* [Prompt]
Beginning at whichever line contains "at its entry", reproduce each line of the records below word for word, ending with the last, and add nothing.

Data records

★ ★ ★ ★ ★

-- ==== Sys2Proof/Certificates/Slice0/Obligations.lean ====
section
/-! DEFINITION. The statements for the provers. Each is a claim about the block, made from the rules of spec/
named in its docstring. -/

open Sys2Proof Sys2Proof.Machine

/-! ### Encoding (30_encoding.md) -/

/-- Words written out from R70 and R72 decode to the commands they stand for. A sanity statement. -/
def Obligations.WrittenWordsDecode : Prop :=
  decode 0b0000_000_0_00000000#16 = some .init ∧
  decode 0b0001_000_0_00000000#16 = some .start ∧
  decode 0b0100_000_0_00000000#16 = some .waitidle ∧
  decode 0b0110_000_0_00000000#16 = some .nack ∧
  decode 0b0111_000_0_11011110#16 = some (.write 0xDE#8) ∧
  decode 0b1000_000_1_00000000#16 = some (.read true) ∧
  decode 0b1001_000_0_00000000#16 = none ∧
  decode 0b1010_000_0_00101101#16 = some (.bcdenc 45#8) ∧
  decode 0b1011_000_0_01011001#16 = some (.bcddec 0x59#8)

/-- Decoding an encoded command gives it back, for every command and every operand; from the host, for
every command but RECOVER (R72, R75, R76, R77). -/
def Obligations.DecodeOfEncode : Prop :=
  ∀ i : Instr,
    decodeTable (encode i) = some i ∧ decode (encode i) = if i.wellFormed then some i else none

/-- Every word that names a command is that command's encoding: each word has one meaning (R72, R77). -/
def Obligations.EncodeOfDecode : Prop :=
  ∀ (w : Word) (i : Instr), decodeTable w = some i → encode i = w

/-- Decode is R76's pseudocode on all 65536 words, and exactly 777 words are legal (R76). -/
def Obligations.DecodeIsRuleR76 : Prop :=
  (∀ w : Word, decode w = decodeByRule w) ∧
  (List.range 65536).countP (fun n => (decode (BitVec.ofNat 16 n)).isSome) = 777

/-- A word matches a row of the opcode table, under the row's mask, exactly when it decodes to a command
of that row (spec/opcode_table.json). -/
def Obligations.TableRowsDecode : Prop :=
  ∀ (w : Word) (i : Instr),
    w &&& rowMask i = rowMatch i ↔ ∃ j, decodeTable w = some j ∧ rowMatch j = rowMatch i

/-! ### Status and response (30_encoding.md) -/

/-- The combine operation, judged success and their laws (R82, R83, R84). -/
def Obligations.StatusAlgebra : Prop :=
  (∀ a b : Status, combine a b = a ||| b) ∧
  (∀ acc : Status, successful acc = true ↔ acc = 0b001#3) ∧
  (∀ a b : Status, combine a b = combine b a) ∧
  (∀ a b c : Status, combine a (combine b c) = combine (combine a b) c) ∧
  (∀ a : Status, combine 0b000#3 a = a) ∧
  (∀ a : Status, combine a a = a) ∧
  (∀ l : List Status, l ≠ [] → (∀ x ∈ l, x = 0b001#3 ∨ x = 0b010#3) →
    (successful (accumulate l) = true ↔ ∀ x ∈ l, x = 0b001#3)) ∧
  accumulate [] = 0b000#3 ∧ successful (accumulate []) = false

/-- The response word's layout (R80). -/
def Obligations.ResponseWordLayout : Prop :=
  ∀ r : Response,
    r.word.extractLsb' 11 5 = 0#5 ∧ r.word.extractLsb' 8 3 = r.status ∧ r.word.extractLsb' 0 8 = r.data

/-! ### Reset (10_state.md R48, 70_reset_and_hazards.md R230) -/

/-- The reset values the spec gives; the unspecified ones are not stated. -/
def Obligations.ResetValues : Prop :=
  ∀ (p : Params) (h : List HostMove) (e : Env), ∀ s, s = State.afterReset p h e →
    s.phase = .idle ∧ s.cnt = 0 ∧ s.pcnt = 0 ∧ s.resp = none ∧ s.fault = none ∧ s.ev = [] ∧
    s.on = false ∧ s.sen = false ∧ s.rsen = false ∧ s.pen = false ∧ s.rcen = false ∧ s.acken = false ∧
    s.pinOwner = .periph

/-- A device reset, while no command is in progress, brings the reset state, from FAULTED too. That the
parameters, the host's moves and the environment's answers stay is the model's choice (log 8). -/
def Obligations.DeviceResetClears : Prop :=
  ∀ (s : State) (rest : List HostMove), s.host = .reset :: rest →
    (s.phase = .idle ∨ s.phase = .faulted ∨ s.fault ≠ none) →
    step s = .next (State.afterReset s.params rest s.env)

/-- The invariant holds at reset. -/
def Obligations.ResetMeetsInvariant : Prop := State.reset.inv = true

/-- Every step keeps the invariant: legal parameters, a phase that is a stage of its command, a fault
record exactly when FAULTED, the owner of the lines, both counters, ON and the pin directions fitting the
phase, and the configuration fields of the parameters' widths (R7, R22 to R24, R30, R31, R43, R44, R137, R203). -/
def Obligations.StepKeepsInvariant : Prop :=
  ∀ s t : State, s.inv = true → step s = .next t → t.inv = true

/-- In every state a run reaches from reset, whatever the legal parameters, the host and the environment
do, the peripheral owns the lines while the block is IDLE (R137). -/
def Obligations.IdlePeripheralOwnsLines : Prop :=
  ∀ (p : Params) (h : List HostMove) (e : Env) (n : Nat) (t : State), p.legal = true →
    Host.Core.run Sys2Proof.core n (State.afterReset p h e) = .next t → t.phase = .idle →
    t.pinOwner = .periph

/-- In every state a run reaches from reset, the counters are within their bounds (R23, R24). -/
def Obligations.CountersStayBounded : Prop :=
  ∀ (p : Params) (h : List HostMove) (e : Env) (n : Nat) (t : State), p.legal = true →
    Host.Core.run Sys2Proof.core n (State.afterReset p h e) = .next t →
    t.cnt ≤ p.timeout ∧ t.pcnt ≤ p.recoveryCap

/-! ### The step, acceptance and model faults (42_bus_primitives.md R120, 60_exceptions.md) -/

/-- A step runs the decoded command (R12, R22, R76, R120). IDLE: the word is taken from the host and decoded,
and the step is `exec` of the command it names. BUSY and undisturbed: the step is `exec` of the command in
progress, or of RECOVER while recovery runs; a held host move is consumed beside it. The model's choices here:
that the host's moves are a list, with a held move among them (log 3), and that recovery's steps are `exec` of
RECOVER (log 10). A host that runs an attempt: HostRunsAttempt. -/
def Obligations.StepRunsDecodedCommand : Prop :=
  (∀ (s : State) (w : Word) (rest : List HostMove) (i : Instr), s.phase = .idle → s.fault = none →
    (s.host = .issue w :: rest ∨ s.host = .offer w :: rest) → decode w = some i →
    step s = exec i { s with host := rest }) ∧
  (∀ (s : State) (op : Instr) (st : Stage), s.phase = .busy op st → s.fault = none → s.quiet = true →
    step s = exec (match st with | .recovery _ => .recover | _ => op) s) ∧
  (∀ (s : State) (op : Instr) (st : Stage) (rest : List HostMove), s.phase = .busy op st →
    s.fault = none → s.host = .hold :: rest →
    step s = exec (match st with | .recovery _ => .recover | _ => op) { s with host := rest })

/-- An idle block with no host move, or with a held one, waits and changes nothing of its own (the model's
choice, log 2). -/
def Obligations.IdleBlockWaits : Prop :=
  (∀ s : State, s.phase = .idle → s.fault = none → s.host = [] → step s = .next s) ∧
  (∀ (s : State) (rest : List HostMove), s.phase = .idle → s.fault = none → s.host = .hold :: rest →
    step s = .next { s with host := rest })

/-- An idle block accepts a legal command, a bus command only while ON is 1: the phase becomes BUSY at the
command's first line, and nothing else changes (R120). -/
def Obligations.LegalCommandAccepted : Prop :=
  ∀ (i : Instr) (s : State), i.wellFormed = true → s.phase = .idle → s.fault = none →
    (needsInit i = true → s.on = true) → exec i s = .next { s with phase := .busy i (.line 0) }

/-- A bus command while ON is 0 raises F_NOT_INIT; nothing else changes (R120, R203). -/
def Obligations.BusCommandBeforeInitFaults : Prop :=
  ∀ (i : Instr) (s : State),
    (i = .start ∨ i = .stop ∨ i = .restart ∨ i = .waitidle ∨ i = .ack ∨ i = .nack ∨
      (∃ b, i = .write b) ∨ ∃ l, i = .read l) →
    s.phase = .idle → s.fault = none → s.on = false →
    exec i s = .next { s with fault := some .notInit, phase := .faulted }

/-- An illegal word offered to an idle block raises F_ILLEGAL_CMD; nothing else changes, and the legal
words are the others (R73, R74, R75). -/
def Obligations.IllegalWordFaults : Prop :=
  (∀ w : Word, decode w = none ↔ illegalWord w = true) ∧
  (∀ (s : State) (w : Word) (rest : List HostMove), s.phase = .idle → s.fault = none →
    (s.host = .issue w :: rest ∨ s.host = .offer w :: rest) → illegalWord w = true →
    step s = .next { s with host := rest, fault := some .illegalCmd, phase := .faulted })

/-- A word offered while a command is in progress, recovery included, raises F_BUSY, whatever the word;
nothing else changes (R120, R206, R240). -/
def Obligations.OverlappingOfferFaults : Prop :=
  ∀ (s : State) (op : Instr) (st : Stage) (w : Word) (rest : List HostMove), s.phase = .busy op st →
    s.fault = none → s.host = .offer w :: rest →
    step s = .next { s with host := rest, fault := some .busy, phase := .faulted }

/-- The priority of the faults of an offered word (R207): no step when FAULTED, then F_BUSY, then
F_ILLEGAL_CMD, then F_NOT_INIT, and otherwise no fault at acceptance. -/
def Obligations.FaultPriority : Prop :=
  ∀ (s : State) (w : Word) (rest : List HostMove), s.host = .offer w :: rest →
    ((s.phase = .faulted ∨ s.fault ≠ none) → step s = .fault (.stopped s.fault)) ∧
    (s.phase ≠ .faulted → s.fault = none →
      ∃ t, step s = .next t ∧
        t.fault =
          if s.phase ≠ .idle then some .busy
          else if illegalWord w = true then some .illegalCmd
          else if busWord w = true ∧ s.on = false then some .notInit
          else none)
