/-- ACK and NACK are one command but for the value written to ACKDT (R128 to R130). -/
theorem acknowledge_run {op : Instr} {nack : Bit} (hop : (op, nack) = (.ack, false) ∨ (op, nack) = (.nack, true))
    {s : State} {rest : List HostMove} {k : Nat} {bits : List Bit} {w : Word} (hp : s.phase = .idle)
    (hf : s.fault = none) (hon : s.on = true) (hk : k < s.params.timeout) (hh : s.host = .issue w :: rest)
    (hd : decode w = some op) (hq : ({ s with host := rest } : State).quiet = true)
    (hb : s.env.bits = waitBits false k ++ bits) :
    Host.Core.run Sys2Proof.core (k + 5) s =
      .next { s with
        host := rest, env := { s.env with bits := bits }, cnt := k + 1, ackdt := nack, acken := false
        ev := s.ev ++ [.wr (.ackdt nack), .wr (.acken true)] ++ pollEvents .acken (waitBits false k)
        resp := some ⟨0b001#3, 0x00#8⟩ } := by
  have haccept := Runs.accept hp hf hh hd (fun _ => hon)
  have hackdt : Runs 1 (({ s with host := rest } : State).goTo op (.line 0))
      ((({ s with host := rest } : State).regWrite (.ackdt nack)).goTo op (.line 1)) := by
    rcases hop with h | h <;> cases h <;> exact .busy rfl hf rfl hq rfl
  have hrest : Runs (k + 3) ((({ s with host := rest } : State).regWrite (.ackdt nack)).goTo op (.line 1)) _ :=
    Runs.write_wait_respond (w := .acken true) (p := .acken) (want := false) (wellFormed_of_decode hd)
      (by rcases hop with h | h <;> cases h <;> rfl) (by rcases hop with h | h <;> cases h <;> rfl)
      (by rcases hop with h | h <;> cases h <;> rfl) (by rcases hop with h | h <;> cases h <;> rfl)
      hf rfl hq hk hb
  refine ((haccept.trans hackdt).trans hrest).cast (by omega) ?_
  simp [State.regWrite_ackdt, State.regWrite_acken, State.waitMet, State.notePoll, State.respond, State.goTo,
    statusSuccess, hp]

/-- Settles O40: acceptance, the two writes of the acknowledge sequence, its wait, and the response. -/
theorem acknowledgeRuns : Obligations.AcknowledgeRuns := by
  intro s rest k bits nack hp hf hon hk hh hq hb
  cases nack with
  | false => exact acknowledge_run (.inl rfl) hp hf hon hk hh (by decide) hq hb
  | true => exact acknowledge_run (.inr rfl) hp hf hon hk hh (by decide) hq hb

theorem decode_write (b : Byte) : decode (0x7000#16 ||| b.setWidth 16) = some (.write b) := by
  revert b; decide

/-- Settles O41: acceptance, the idle wait, the load of TRN, the wait for an empty buffer, the idle wait, and the
response. -/
theorem writeRun : Obligations.WriteRun := by
  intro s rest b j k m bits hp hf hon hj hk hm hh hq hb
  rw [List.append_assoc, List.append_assoc] at hb
  have h0 := Runs.accept hp hf hh (decode_write b) (fun _ => hon)
  have h1 := h0.trans (Runs.wait (n := 0) rfl rfl hf rfl hq hj hb)
  have h2 := h1.trans (Runs.busy rfl hf rfl hq rfl)
  have h3 := h2.trans (Runs.wait (n := 2) rfl rfl hf rfl hq hk rfl)
  have h4 := h3.trans (Runs.wait_respond rfl rfl rfl rfl hf rfl hq hm rfl)
  refine h4.cast (by omega) ?_
  simp [busyStep, stageStep, linesOf, trnLine, writeLine, State.regWrite_trn, State.waitMet, State.notePoll,
    State.respond, State.goTo, statusSuccess, hp]

theorem decode_read (l : Bit) : decode (if l then 0x8100#16 else 0x8000#16) = some (.read l) := by
  revert l; decide

theorem State.readRcv_listed {s : State} {v : Byte} {rest : List Byte} (hv : s.env.bytes = v :: rest) :
    s.readRcv =
      { s with
        env := { s.env with bytes := rest }, rxd := busByte s.params v
        ev := s.ev ++ [.rd (busByte s.params v)] } := by
  simp [State.readRcv, Env.drawByte_listed hv, State.log]

/-- Settles O42: acceptance, the enable of the receiver, its wait, the read of RCV, the acknowledge sequence, and the
response. -/
theorem readRun : Obligations.ReadRun := by
  intro s rest l v bytes j k bits hp hf hon hj hk hh hq hb hv
  rw [List.append_assoc] at hb
  have h0 := Runs.accept hp hf hh (decode_read l) (fun _ => hon)
  have h1 := h0.trans (Runs.busy rfl hf rfl hq rfl)
  have h2 := h1.trans (Runs.wait (n := 1) rfl rfl hf rfl hq hj hb)
  have h3 := h2.trans (Runs.busy rfl hf rfl hq (congrArg (State.goTo _ (.line 3)) (State.readRcv_listed hv)))
  have h4 := h3.trans (Runs.busy rfl hf rfl hq rfl)
  have h5 := h4.trans (Runs.busy rfl hf rfl hq rfl)
  have h6 := h5.trans (Runs.wait (n := 5) rfl rfl hf rfl hq hk rfl)
  have h7 := h6.trans (Runs.busy rfl hf rfl hq rfl)
  refine h7.cast (by omega) ?_
  simp [busyStep, stageStep, linesOf, lastOf, ackSeq, writeLine, respondRxdLine, State.regWrite_rcen,
    State.regWrite_ackdt, State.regWrite_acken, State.waitMet, State.notePoll, State.respond, State.goTo,
    statusSuccess, hp]

end Sys2Proof.Machine
end

section
namespace Sys2Proof.Machine

/-! ### A command in progress, left alone by its host -/

/-- The block is busy with `op` at stage `st`, on course, with legal parameters and no nesting, and its host quiet. -/
structure InProgress (op : Instr) (st : Stage) (s : State) : Prop where
  phase : s.phase = .busy op st
  fault : s.fault = none
  quiet : s.quiet = true
  legal : s.params.legal = true
  unnested : s.params.nestedRecovery = false
  course : s.onCourse = true

theorem host_recoverStep (op : Instr) (r : RecStep) (s : State) : (recoverStep op r s).host = s.host := by
  cases r <;> simp [recoverStep, State.epiloguePoll_eq, State.recSample_eq, State.pinDir, State.leaveRecovery]

theorem host_busyStep {op : Instr} {st : Stage} {s t : State} (h : BusyStep op s st t) : t.host = s.host := by
  cases h with
  | line h | more h => cases h <;> simp [waitLine_eq]
  | recovery r => exact host_recoverStep op r s
  | busFault => rfl

section
variable {op : Instr} {st : Stage} {s : State}

theorem InProgress.wellFormed (h : InProgress op st s) : op.wellFormed = true := by
  have hc := h.course
  simp only [State.onCourse, State.phaseFits, h.phase, Bool.and_eq_true] at hc
  tauto

theorem InProgress.busyStep (h : InProgress op st s) : BusyStep op s st (busyStep op st s) :=
  busyStep_of_wellFormed (.inl h.wellFormed) s

theorem InProgress.runs (h : InProgress op st s) : Runs 1 s (Machine.busyStep op st s) :=
  .busy h.wellFormed h.fault h.phase h.quiet rfl

/-- A step that leaves the block busy leaves the command in progress. -/
theorem InProgress.next (h : InProgress op st s) {st' : Stage} (hp : (Machine.busyStep op st s).phase = .busy op st') :
    InProgress op st' (Machine.busyStep op st s) where
  phase := hp
  fault := by simpa [State.faultFits, hp] using faultFits_busyStep h.fault h.busyStep
  quiet := (State.quiet_congr (host_busyStep h.busyStep)).trans h.quiet
  legal := params_busyStep h.busyStep ▸ h.legal
  unnested := params_busyStep h.busyStep ▸ h.unnested
  course := onCourse_busyStep h.legal h.course h.phase h.busyStep

/-! ### The response a command in progress comes to -/

/-- The run of `s` that logs `evs`, an event a step, and then responds `r` in `t`. -/
structure Responds (op : Instr) (s : State) (evs : List Event) (r : Response) (t : State) : Prop where
  runs : Runs (evs.length + 1) s t
  phase : t.phase = .idle
  fault : t.fault = none
  resp : t.resp = some r
  ev : t.ev = s.ev ++ evs
  host : t.host = s.host
  pinOwner : t.pinOwner = .periph
  on : needsInit op = true → t.on = true

theorem Responds.cons {t u : State} {e : Event} {evs : List Event} {r : Response} (hrun : Runs 1 s u)
    (hev : u.ev = s.ev ++ [e]) (hhost : u.host = s.host) (h : Responds op u evs r t) :
    Responds op s (e :: evs) r t :=
  { h with
    runs := (hrun.trans h.runs).cast (Nat.add_comm ..) rfl
    ev := by rw [h.ev, hev, List.append_assoc]; rfl
    host := h.host.trans hhost }

theorem InProgress.responds_busFault (h : InProgress op .busFault s) :
    Responds op s [] ⟨statusBusFault, Config.freeByte s.env.taken⟩ s.respondBusFault := by
  obtain ⟨-, -, hown, hon⟩ := (State.onCourse_busFault h.phase).1 h.course
  exact ⟨h.runs, rfl, h.fault, rfl, (List.append_nil _).symm, rfl, hown, fun _ => hon⟩

/-! ### Recovery ends within its bound (R181) -/

/-- The most events that recovery logs from one of its steps on, without nesting. -/
def recoveryLeft (s : State) : RecStep → Nat
  | .enter => maxRecovery s.params
  | .disable => 11 + 5 * s.params.recoveryCap + 2 * s.params.timeout
  | .reinitTiming => 10 + 5 * s.params.recoveryCap + 2 * s.params.timeout
  | .reinitMode => 9 + 5 * s.params.recoveryCap + 2 * s.params.timeout
  | .reinitOn => 8 + 5 * s.params.recoveryCap + 2 * s.params.timeout
  | .takeOwner => 7 + 5 * s.params.recoveryCap + 2 * s.params.timeout
  | .takeSda => 6 + 5 * s.params.recoveryCap + 2 * s.params.timeout
  | .takeScl => 5 + 5 * s.params.recoveryCap + 2 * s.params.timeout
  | .lowWrite => 4 + 5 * (s.params.recoveryCap - s.pcnt) + 2 * s.params.timeout
  | .lowDelay => 3 + 5 * (s.params.recoveryCap - s.pcnt) + 2 * s.params.timeout
  | .highWrite => 2 + 5 * (s.params.recoveryCap - s.pcnt) + 2 * s.params.timeout
  | .highDelay => 1 + 5 * (s.params.recoveryCap - s.pcnt) + 2 * s.params.timeout
  | .sample => 5 + 5 * (s.params.recoveryCap - s.pcnt) + 2 * s.params.timeout
  | .release => 4 + 2 * s.params.timeout
  | .restartWrite => 3 + 2 * s.params.timeout
  | .restartPoll => 2 + 2 * s.params.timeout
  | .restartMore => 2 + s.params.timeout + (s.params.timeout - s.cnt)
  | .stopWrite => 2 + s.params.timeout
  | .stopPoll => 1 + s.params.timeout
  | .stopMore => 1 + (s.params.timeout - s.cnt)
  | .exit => 1

/-- Without nesting, a poll of recovery's epilogue ends its wait, or leaves it one poll fewer (R177). -/
theorem epiloguePoll_cases {p : Flag} {first : Bool} {more next : RecStep} {t : State}
    (ht : s.epiloguePoll op p first more next = t) (hnest : s.params.nestedRecovery = false)
    (hdue : (if first then 0 else s.cnt) < s.params.timeout) :
    t.params = s.params ∧
      (t.phase = .busy op (.recovery next) ∨
        (t.phase = .busy op (.recovery more) ∧ t.cnt = (if first then 0 else s.cnt) + 1 ∧
          t.cnt < s.params.timeout)) := by
  rw [State.epiloguePoll_eq] at ht
  subst ht
  generalize (if first then 0 else s.cnt) = c at hdue ⊢
  simp only [hnest, State.poll_params, true_and, Bool.false_eq_true, if_false]
  split_ifs with hbit hlast
  · exact .inl rfl
  · exact .inl rfl
  · exact .inr ⟨rfl, by simp at hlast; omega⟩

/-- Every step of recovery but the last stays in recovery, does not enter it again, and leaves fewer events. -/
theorem InProgress.recovery_advances {r : RecStep} (h : InProgress op (.recovery r) s) (hr : r ≠ .exit) :
    ∃ r', r' ≠ .enter ∧ (recoverStep op r s).phase = .busy op (.recovery r') ∧
      recoveryLeft (recoverStep op r s) r' < recoveryLeft s r := by
  obtain ⟨htimeout, -⟩ := (Params.legal_iff _).1 h.legal
  obtain ⟨-, -, -, -, -, hcnt, hsample, hpulse⟩ := (State.onCourse_recovery h.phase).1 h.course
  have hnest := h.unnested
  cases r with
  | exit => exact absurd rfl hr
  | sample =>
    have := hsample rfl
    simp only [recoverStep, State.recSample_eq]
    split_ifs with hend
    · exact ⟨_, by simp, rfl, by simp only [recoveryLeft, State.pinReadSda_params]; omega⟩
    · exact ⟨_, by simp, rfl, by simp only [recoveryLeft, State.pinReadSda_pcnt, State.pinReadSda_params]; omega⟩
  | restartPoll | restartMore | stopPoll | stopMore =>
    rw [recoverStep]
    generalize ht : s.epiloguePoll _ _ _ _ _ = t
    obtain ⟨hparams, hphase | ⟨hphase, hcnt', hleft⟩⟩ := epiloguePoll_cases ht hnest (by simp_all)
    · exact ⟨_, by simp, hphase, by simp only [recoveryLeft, hparams]; simp at hcnt; omega⟩
    · exact ⟨_, by simp, hphase, by simp only [recoveryLeft, hparams, hcnt']; simp at *; omega⟩
  | _ =>
    refine ⟨_, ?_, rfl, ?_⟩
    · simp
    · simp_all [recoverStep, recoveryLeft, maxRecovery, RecStep.beforePulse, State.pinDir_sda,
        State.pinDir_scl] <;> omega

/-- Recovery, from any of its steps, comes to BUS_FAULT within its bound: it ends once, and begins only at its entry
(R135, R181, R205). -/
theorem InProgress.recovery_responds {r : RecStep} (h : InProgress op (.recovery r) s) :
    ∃ evs d t, Responds op s evs ⟨statusBusFault, d⟩ t ∧ evs.length ≤ recoveryLeft s r ∧
      evs.count .recBegin = (if r = .enter then 1 else 0) ∧ evs.count .recEnd = 1 := by
  induction hN : recoveryLeft s r using Nat.strong_induction_on generalizing s r with
  | _ N ih =>
    have hhost := host_recoverStep op r s
    have hev := recoverStep_ev op r s
    by_cases hr : r = .exit
    · subst hr
      have hnext : InProgress op .busFault (recoverStep op .exit s) := h.next rfl
      exact ⟨_, _, _, hnext.responds_busFault.cons h.runs hev hhost, by simp [← hN, recoveryLeft],
        by simp [recoveryEvent], by simp [recoveryEvent]⟩
    · obtain ⟨r', hr', hp, hlt⟩ := h.recovery_advances hr
      have hnext : InProgress op (.recovery r') (recoverStep op r s) := h.next hp
      obtain ⟨evs, d, t, hresp, hlen, hbegin, hend⟩ := ih _ (hN ▸ hlt) hnext rfl
      refine ⟨_, d, t, hresp.cons h.runs hev hhost, by simp; omega, ?_, ?_⟩
      · rw [List.count_cons, hbegin, if_neg hr']
        cases r <;> simp [recoveryEvent]
      · rw [List.count_cons, hend]
        cases r <;> simp_all [recoveryEvent]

★ ★ ★ ★ ★

* [Response]
/-- Recovery, from any of its steps, comes to BUS_FAULT within its bound: it ends once, and begins only at its entry
(R135, R181, R205). -/
theorem InProgress.recovery_responds {r : RecStep} (h : InProgress op (.recovery r) s) :
    ∃ evs d t, Responds op s evs ⟨statusBusFault, d⟩ t ∧ evs.length ≤ recoveryLeft s r ∧
      evs.count .recBegin = (if r = .enter then 1 else 0) ∧ evs.count .recEnd = 1 := by
  induction hN : recoveryLeft s r using Nat.strong_induction_on generalizing s r with
  | _ N ih =>
    have hhost := host_recoverStep op r s
    have hev := recoverStep_ev op r s
    by_cases hr : r = .exit
    · subst hr
      have hnext : InProgress op .busFault (recoverStep op .exit s) := h.next rfl
      exact ⟨_, _, _, hnext.responds_busFault.cons h.runs hev hhost, by simp [← hN, recoveryLeft],
        by simp [recoveryEvent], by simp [recoveryEvent]⟩
    · obtain ⟨r', hr', hp, hlt⟩ := h.recovery_advances hr
      have hnext : InProgress op (.recovery r') (recoverStep op r s) := h.next hp
      obtain ⟨evs, d, t, hresp, hlen, hbegin, hend⟩ := ih _ (hN ▸ hlt) hnext rfl
      refine ⟨_, d, t, hresp.cons h.runs hev hhost, by simp; omega, ?_, ?_⟩
      · rw [List.count_cons, hbegin, if_neg hr']
        cases r <;> simp [recoveryEvent]
      · rw [List.count_cons, hend]
        cases r <;> simp_all [recoveryEvent]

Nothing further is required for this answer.